5

I intend to use DynamoDB streams to implement a log trail that tracks changes to a number of tables (and writes this to log files on S3). Whenever a modification is made to a table, a lambda function will be invoked from the stream event. Now, I need to record the user that made the modification. For put and update, I can solve this by including an actual table attribute holding the ID of the caller. Now the record stored in the table will include this ID, which isn't really desirable as it's more meta-data about the operation than part of the record itself, but I can live with that.

So for example:

put({
  TableName: 'fruits',
  Item: {
    id: 7,
    name: 'Apple',
    flavor: 'Delicious',
    __modifiedBy: 'USER_42'
  })

This will result in a lambda function invocation, where I can write something like the following to my S3 log file:

table: 'fruits',
operation: 'put',
time: '2018-12-10T13:35:00Z',
user: 'USER_42',
data: {
    id: 7,
    name: 'Apple',
    flavor: 'Delicious',
}

However, for deletes, a problem arises - how can I log the calling user of the delete operation? Of course I can make two requests, one that updates the __modifiedBy, and another that deletes the item, and the stream would just fetch the __modifiedBy value from the OLD_IMAGE included in the stream event. However, this is really undesirable, having to spend 2 writes on a single delete of an item.

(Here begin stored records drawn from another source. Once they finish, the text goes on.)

-- ==== Sys2Proof/Machine/Frames.lean ====
section
/-! DEFINITION. The command lists of the four encoder modes (spec/42_encode_mono.md, spec/43_encode_grey.md,
spec/44_encode_wide.md), the frame list of a request (spec/40_codec.md R142) and the geometry of a request kind
(R133). -/

namespace Sys2Proof

/-- The pairs (x, y) of the small display in the loop order of `Pack1`: rows outside, columns inside (R221). -/
def smallCells : List (Nat × Nat) :=
  (List.range Param.smallHeight).flatMap fun y => (List.range Param.smallWidth).map fun x => (x, y)

/-- `Pack1` (R221): cell (x, y) goes to index `x + 9 * y` of a 39-byte buffer of zeros. -/
def pack1 (m : CellMatrix) : List Byte :=
  smallCells.foldl
    (fun p c => if m.onAt Cell.onSmall c.1 c.2 then setBit p (c.1 + Param.smallWidth * c.2) else p)
    (zeros Param.fullLen)

/-- `Unpack1` (R223), the decoder of the source's round trip: a test oracle, not an operation of PFE. -/
def unpack1 (p : List Byte) : CellMatrix :=
  (List.range Param.smallWidth).map fun x =>
    (List.range Param.smallHeight).map fun y => .bin (bitAt p (x + Param.smallWidth * y))

/-- `PackCol` (R225): row y of column x goes to index y of a buffer of `(H + 7) div 8` zeros. -/
def packCol (on : Cell → Bool) (m : CellMatrix) (x height : Nat) : List Byte :=
  (List.range height).foldl (fun p y => if m.onAt on x y then setBit p y else p) (zeros ((height + 7) / 8))

/-- `GreyCol` (R251): one intensity byte a row, row 0 first. A cell without an intensity (none after the checks of
CHECK) gives no byte. -/
def greyCol (m : CellMatrix) (x : Nat) : List Byte :=
  (List.range Param.smallHeight).filterMap fun y => (m.cell? x y).bind Cell.grey?

/-- `WideCol` (R271), with the polarity of R194 kept as R275 says. -/
def wideCol (m : CellMatrix) (x : Nat) : List Byte :=
  packCol Cell.onWide m x Param.wideHeight

/-- `Enc1` (R222). -/
def enc1 (m : CellMatrix) : List (Byte × List Byte) :=
  [(Param.opDraw, pack1 m)]

/-- `Enc2` (R226), under the configured opcodes. -/
def enc2 (stage commit : Byte) (m : CellMatrix) : List (Byte × List Byte) :=
  ((List.range Param.smallWidth).map fun x =>
    (stage, BitVec.ofNat 8 x :: packCol Cell.onSmall m x Param.smallHeight)) ++ [(commit, [])]

/-- `Enc3` (R252). -/
def enc3 (m : CellMatrix) : List (Byte × List Byte) :=
  ((List.range Param.smallWidth).map fun x => (Param.opStageGreyCol, BitVec.ofNat 8 x :: greyCol m x)) ++
    [(Param.opDrawGreyColBuffer, [])]

/-- `Enc4` (R273). -/
def enc4 (m : CellMatrix) : List (Byte × List Byte) :=
  ((List.range Param.wideWidth).map fun x => (Param.opSetPixelColumn, idx16 x ++ wideCol m x)) ++
    [(Param.opFlushFramebuffer, [])]

/-- The commands a request sends, in order. -/
def Request.commands (cfg : Config) : Request → List (Byte × List Byte)
  | .cmd op params _ => [(op, params)]
  | .encFullMono m => enc1 m
  | .encColMono m =>
    match cfg.monoStageOp, cfg.monoCommitOp with
    | some stage, some commit => enc2 stage commit m
    | _, _ => []
  | .encColGrey m => enc3 m
  | .encWideMono m => enc4 m

/-- `FramesOf` (R142). -/
def Request.frames (cfg : Config) (r : Request) : List Frame :=
  (r.commands cfg).map fun c => frameOf c.1 c.2

/-- `Geometry` of an encoder request kind, width and height (R133). -/
def Request.geometry? : Request → Option (Nat × Nat)
  | .cmd _ _ _ => none
  | .encFullMono _ => some (Param.smallWidth, Param.smallHeight)
  | .encColMono _ => some (Param.smallWidth, Param.smallHeight)
  | .encColGrey _ => some (Param.smallWidth, Param.smallHeight)
  | .encWideMono _ => some (Param.wideWidth, Param.wideHeight)

/-- The matrix of an encoder request. -/
def Request.matrix? : Request → Option CellMatrix
  | .cmd _ _ _ => none
  | .encFullMono m => some m
  | .encColMono m => some m
  | .encColGrey m => some m
  | .encWideMono m => some m

/-- The matrix has exactly `width` columns of exactly `height` cells (R301). -/
def CellMatrix.hasDims (m : CellMatrix) (width height : Nat) : Bool :=
  m.length == width && m.all fun col => col.length == height

/-- The dimension check of R133 and R301; a command has no matrix to check. -/
def Request.dimsOk (r : Request) : Bool :=
  match r.geometry?, r.matrix? with
  | some g, some m => m.hasDims g.1 g.2
  | _, _ => true

/-- The frames of an instruction, through the request it stands for. -/
def Instr.frames (cfg : Config) (i : Instr) : List Frame :=
  match i.request? cfg with
  | some r => r.frames cfg
  | none => []

def Instr.dimsOk (cfg : Config) (i : Instr) : Bool :=
  match i.request? cfg with
  | some r => r.dimsOk
  | none => true

end Sys2Proof
end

So is there a better way, such as attaching metadata to DynamoDB operations, that are carried over into stream events, without being part of the data written to the table itself?

JHH
  • 8,567
  • 8
  • 47
  • 91

1 Answers1

6

Here are 3 different options. The right one will depend on the requirements of your application. It could be that none of these will work in your specific use case, but in general, these approaches will all work.

Option 1

If you’re using AWS IAM at a granular enough level, then you can get the user identity from the Stream Record.

Option 2

If you can handle a small overhead when writing to dynamodb, you could set up a lambda function (or ec2-based service) which acts as a write proxy to your dynamodb tables. Configure your permissions so that only that Lambda can write to the table, and then you can accept any metadata you want and log it however you want. If all you need is logging of events, then you don’t need to write to S3, since AWS can handle Lambda logs for you.

Here’s an example pseudo code for a lambda function using logging instead of writing to S3.

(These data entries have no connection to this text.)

-- ==== Sys2Proof/Laws/State.lean ====
section
/-! SUPPORT. One lemma per field per update of the state, each true by unfolding the update. -/

namespace Sys2Proof.Machine

@[simp] theorem State.accept_cfg (i : Instr) (s : State) : (s.accept i).cfg = s.cfg := rfl
@[simp] theorem State.accept_phase (i : Instr) (s : State) : (s.accept i).phase = .check := rfl
@[simp] theorem State.accept_latch (i : Instr) (s : State) : (s.accept i).latch = some i := rfl
@[simp] theorem State.accept_frames (i : Instr) (s : State) : (s.accept i).frames = s.frames := rfl
@[simp] theorem State.accept_fidx (i : Instr) (s : State) : (s.accept i).fidx = s.fidx := rfl
@[simp] theorem State.accept_session (i : Instr) (s : State) : (s.accept i).session = s.session := rfl
@[simp] theorem State.accept_err (i : Instr) (s : State) : (s.accept i).err = none := rfl
@[simp] theorem State.accept_cause (i : Instr) (s : State) : (s.accept i).cause = none := rfl
@[simp] theorem State.accept_rbuf (i : Instr) (s : State) : (s.accept i).rbuf = none := rfl
@[simp] theorem State.accept_waiting (i : Instr) (s : State) : (s.accept i).waiting = s.waiting := rfl
@[simp] theorem State.accept_resetLine (i : Instr) (s : State) : (s.accept i).resetLine = s.resetLine := rfl
@[simp] theorem State.accept_replies (i : Instr) (s : State) : (s.accept i).replies = s.replies := rfl
@[simp] theorem State.accept_log (i : Instr) (s : State) : (s.accept i).log = s.log := rfl
@[simp] theorem State.accept_completions (i : Instr) (s : State) : (s.accept i).completions = s.completions := rfl

@[simp] theorem State.loadFrames_cfg (fs : List Frame) (s : State) : (s.loadFrames fs).cfg = s.cfg := rfl
@[simp] theorem State.loadFrames_phase (fs : List Frame) (s : State) : (s.loadFrames fs).phase = .opening := rfl
@[simp] theorem State.loadFrames_latch (fs : List Frame) (s : State) : (s.loadFrames fs).latch = s.latch := rfl
@[simp] theorem State.loadFrames_frames (fs : List Frame) (s : State) : (s.loadFrames fs).frames = fs := rfl
@[simp] theorem State.loadFrames_fidx (fs : List Frame) (s : State) : (s.loadFrames fs).fidx = s.fidx := rfl
@[simp] theorem State.loadFrames_session (fs : List Frame) (s : State) : (s.loadFrames fs).session = s.session := rfl
@[simp] theorem State.loadFrames_err (fs : List Frame) (s : State) : (s.loadFrames fs).err = s.err := rfl
@[simp] theorem State.loadFrames_cause (fs : List Frame) (s : State) : (s.loadFrames fs).cause = s.cause := rfl
@[simp] theorem State.loadFrames_rbuf (fs : List Frame) (s : State) : (s.loadFrames fs).rbuf = s.rbuf := rfl
@[simp] theorem State.loadFrames_waiting (fs : List Frame) (s : State) : (s.loadFrames fs).waiting = s.waiting := rfl
@[simp] theorem State.loadFrames_resetLine (fs : List Frame) (s : State) : (s.loadFrames fs).resetLine = s.resetLine := rfl
@[simp] theorem State.loadFrames_replies (fs : List Frame) (s : State) : (s.loadFrames fs).replies = s.replies := rfl
@[simp] theorem State.loadFrames_log (fs : List Frame) (s : State) : (s.loadFrames fs).log = s.log := rfl
@[simp] theorem State.loadFrames_completions (fs : List Frame) (s : State) : (s.loadFrames fs).completions = s.completions := rfl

handle_event(operation, item, user)
    log(operation, item, user)
    switch operation
        case put:
             dynamodb.put(item)
        case update:
             dynamodb.update(item)
        case delete:
             dynamodb.delete(item)

log(operation, item, user)
    logEntry.time = now
    logEntry.user = user
    ...
    print(logEntry)

You are, of course, free to still log directly to S3, but if you do, you may find that the added latency is significant enough to impact your application.

Option 3

If you can tolerate some stale data in your table, set up DynamoDB TTL on your table(s). Don’t set a TTL value when creating or updating an item. Then instead of deleting an item, update the item by adding the current time to the TTL field. As far as I can tell, DynamoDB does not use write capacity when removing items with an expired TTL, and expired items are removed with 24 hours of their expiry.

This will allow you to log the “add TTL” as the deletion and have a last modified by user for that deletion. You can safely ignore the actual delete that occurs when dynamodb cleans up the expired items.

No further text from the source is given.